In the entries that follow, which lines hold the string "true"? List them.

Data excerpts:
· · · ·

-- ==== Sys2Proof/Tests/Slice0.lean ====
section
/-! SUPPORT. The model's own tests. Expected values come from the tables of spec/95_test_vectors.md (section named with
each test) and from the encoding and ROM tables; the last part shows, for each statement with hypotheses, a state and
operands that meet them. -/

open Sys2Proof Sys2Proof.Machine

namespace Sys2Proof.Tests

/-! ## Well-formedness: each check refuses an ill-formed term (rule R72) -/

theorem test_eblk_count_below_range_is_ill_formed : (Instr.eblk 0 0).wellFormed = false := by decide
theorem test_eblk_count_above_range_is_ill_formed : (Instr.eblk 6 0).wellFormed = false := by decide
theorem test_dblk_count_below_range_is_ill_formed : (Instr.dblk 0 0).wellFormed = false := by decide
theorem test_dblk_count_above_range_is_ill_formed : (Instr.dblk 9 0).wellFormed = false := by decide
theorem test_range_ends_are_well_formed :
    (Instr.eblk 1 0).wellFormed = true ∧ (Instr.eblk 5 0).wellFormed = true ∧
    (Instr.dblk 1 0).wellFormed = true ∧ (Instr.dblk 8 0).wellFormed = true := by decide

/-! ## Decoding: words written bit by bit from the table of rule R71 -/

theorem test_decode_stat : decodeTableWord 8 0b00000000 = some .stat := by decide
theorem test_decode_senc : decodeTableWord 8 0b00010000 = some .senc := by decide
theorem test_decode_sdec : decodeTableWord 8 0b00100000 = some .sdec := by decide
theorem test_decode_eblk : decodeTableWord 8 0b00110101 = some (.eblk 5 0) := by decide
theorem test_decode_dblk : decodeTableWord 8 0b01000010 = some (.dblk 2 0) := by decide
theorem test_decode_fin : decodeTableWord 8 0b01010000 = some .fin := by decide
theorem test_decode_lene : decodeTableWord 72 (0xB * 256 + 0b01100000) = some (.lene 11) := by decide
theorem test_decode_lenb : decodeTableWord 72 (0x6 * 256 + 0b01110000) = some (.lenb 6) := by decide
/-- 95_test_vectors.md 3.5: reserved words, and words with a count that must be 0, are ILLEGAL_CMD. -/
theorem test_decode_refuses_illegal_words :
    decodeCmd 0x80 0 = .error .illegalCmd ∧ decodeCmd 0xFF 0 = .error .illegalCmd ∧
    decodeCmd 0x01 0 = .error .illegalCmd ∧ decodeCmd 0x61 5 = .error .illegalCmd := ⟨rfl, rfl, rfl, rfl⟩
/-- 95_test_vectors.md 3.5: illegal counts are BAD_COUNT. -/
theorem test_decode_refuses_bad_counts :
    decodeCmd 0x30 0 = .error .badCount ∧ decodeCmd 0x36 0 = .error .badCount ∧
    decodeCmd 0x40 0 = .error .badCount ∧ decodeCmd 0x49 0 = .error .badCount := ⟨rfl, rfl, rfl, rfl⟩
/-- 95_test_vectors.md P1, line 2: the assembled form `0x35 0x68656C6C6F000000` of `eblk.5 "hello"`. -/
theorem test_assemble_eblk_hello :
    eblkRequest [0x68, 0x65, 0x6C, 0x6C, 0x6F] = { cmd := 0x35, din := 0x68656C6C6F000000 } := by decide
/-- 95_test_vectors.md P2, line 4: the assembled form of `dblk.2 "cg"`. -/
theorem test_assemble_dblk_cg : dblkRequest [0x63, 0x67] = { cmd := 0x42, din := 0x6367000000000000 } := by decide

/-! ## One step on a small state -/

def encAt (pos : Word) (final : Bool) : State := { State.reset with mode := .enc, pos := pos, final := final }
def decAt (pos : Word) (final : Bool) : State := { State.reset with mode := .dec, pos := pos, final := final }
/-- The state after line 3 of program P3. -/
def decFailed : State := { decAt 8 false with err := true, epos := 8, ebyte := 0xC3 }
/-- The state after line 1 of program P4. -/
def unitFaulted : State := { State.reset with fault := true, fcause := some .seqErr }

/-- RSTAT, RDATA and POS after one command; `none` if it has no next state. -/
def after (cmd : CmdWord) (din : Word) (s : State) : Option (BitVec 32 × Word × Word) :=
  match issue { cmd := cmd, din := din } s with
  | .next t => some (t.rstat, t.rdata, t.pos)
  | .fault _ => none
  | .refused _ => none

· · · ·

> [RESULT]
    (Instr.eblk 1 0).wellFormed = true ∧ (Instr.eblk 5 0).wellFormed = true ∧
    (Instr.dblk 1 0).wellFormed = true ∧ (Instr.dblk 8 0).wellFormed = true := by decide
def decFailed : State := { decAt 8 false with err := true, epos := 8, ebyte := 0xC3 }
def unitFaulted : State := { State.reset with fault := true, fcause := some .seqErr }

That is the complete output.